-- ==== Sys2Proof/Machine/PidControl.lean ====
section
/-! DEFINITION. The PID controller (45_pid.md R165 to R176). -/

namespace Sys2Proof.Machine

/-- R167: the previous output exists and lies strictly inside the output bounds as they are now. -/
def Pid.gateOpen (p : Pid) : Bool :=
  match p.lastOutput with
  | some lo => F64.lt p.outputMin lo && F64.lt lo p.outputMax
  | none => false

/-- R166 step 1. -/
def Pid.error (p : Pid) (input : F64) : F64 := F64.sub p.target input

/-- R166 step 3, R167: the accumulator after the gate, before the clamp. -/
def Pid.accumulated (p : Pid) (input dt : F64) : F64 :=
  if p.gateOpen then F64.add p.integral (F64.mul (p.error input) dt) else p.integral

/-- R166 step 3: the accumulator after the step. -/
def Pid.nextIntegral (p : Pid) (input dt : F64) : F64 := F64.clamp (p.accumulated input dt) p.integralMin p.integralMax

/-- R168: the derivative of the input, zero on the first update. -/
def Pid.derivative (p : Pid) (input dt : F64) : F64 :=
  match p.lastInput with
  | none => zeroF
  | some li => F64.div (F64.mul p.kd (F64.sub input li)) dt

/-- R169: the clamped sum, left to right. -/
def Pid.output (p : Pid) (input dt : F64) : F64 :=
  F64.clamp
    (F64.add (F64.add (F64.mul p.kp (p.error input)) (F64.mul (p.nextIntegral input dt) p.ki)) (p.derivative input dt))
    p.outputMin p.outputMax

/-- R166 `PidStep`: the controller after the step; the step's output is its last output. -/
def Pid.step (p : Pid) (input dt : F64) : Pid :=
  { p with integral := p.nextIntegral input dt, lastInput := some input, lastOutput := some (p.output input dt) }

/-- R172: the accumulator rescaled by old ki / new ki, or reset when the new ki is ±0. -/
def Pid.setKi (p : Pid) (ki : F64) : Pid :=
  { p with integral := if F64.eq ki zeroF then zeroF else F64.mul p.integral (F64.div p.ki ki), ki := ki }

/-- R173: the parameter SUB names. -/
def Pid.setParam (p : Pid) (f : PidParam) (v : F64) : Pid :=
  match f with
  | .target => { p with target := v }
  | .kp => { p with kp := v }
  | .kd => { p with kd := v }
  | .outputMin => { p with outputMin := v }
  | .outputMax => { p with outputMax := v }
  | .integralMin => { p with integralMin := v }
  | .integralMax => { p with integralMax := v }

/-- R166 on a channel's controller: the step made and its output. -/
def pidStep (ch : Ch) (input dt : F64) : Cmd F64 := do
  let p ← lookCh ch (·.pid)
  updateCh ch (fun c => { c with pid := p.step input dt })
  pure (p.output input dt)

/-- R166. -/
def bodyPidUpdate (ch : Ch) : Cmd Results := do
  let input ← look (·.opA)
  let dt ← look (·.opB)
  let out ← pidStep ch input dt
  pure (resultA out)

/-- R172. -/
def bodyPidUpdateKi (ch : Ch) : Cmd Results := do
  let ki ← look (·.opA)
  updateCh ch (fun c => { c with pid := c.pid.setKi ki })
  pure noResult

/-- R173. -/
def bodyPidSetParam (ch : Ch) (f : PidParam) : Cmd Results := do
  let v ← look (·.opA)
  updateCh ch (fun c => { c with pid := c.pid.setParam f v })
  pure noResult

/-- PID_UPDATE (R166). -/
def execPidUpdate (ch : Ch) (s : State) : Host.Outcome State Fault Refusal :=
  runCommand (.pidUpdate ch) (bodyPidUpdate ch) s

/-- PID_UPDATE_KI (R172). -/
def execPidUpdateKi (ch : Ch) (s : State) : Host.Outcome State Fault Refusal :=
  runCommand (.pidUpdateKi ch) (bodyPidUpdateKi ch) s

/-- PID_SET_PARAM (R173). -/
def execPidSetParam (ch : Ch) (f : PidParam) (s : State) : Host.Outcome State Fault Refusal :=
  runCommand (.pidSetParam ch f) (bodyPidSetParam ch f) s

end Sys2Proof.Machine
end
##############################
• [TASK DETAILS]
What is needed is an exact repetition of the lines from the first line of the records through the line containing "def Pid.gateOpen (p", both ends included, and nothing more.

• [REPLY]
-- ==== Sys2Proof/Machine/PidControl.lean ====
section
/-! DEFINITION. The PID controller (45_pid.md R165 to R176). -/

namespace Sys2Proof.Machine

/-- R167: the previous output exists and lies strictly inside the output bounds as they are now. -/
def Pid.gateOpen (p : Pid) : Bool :=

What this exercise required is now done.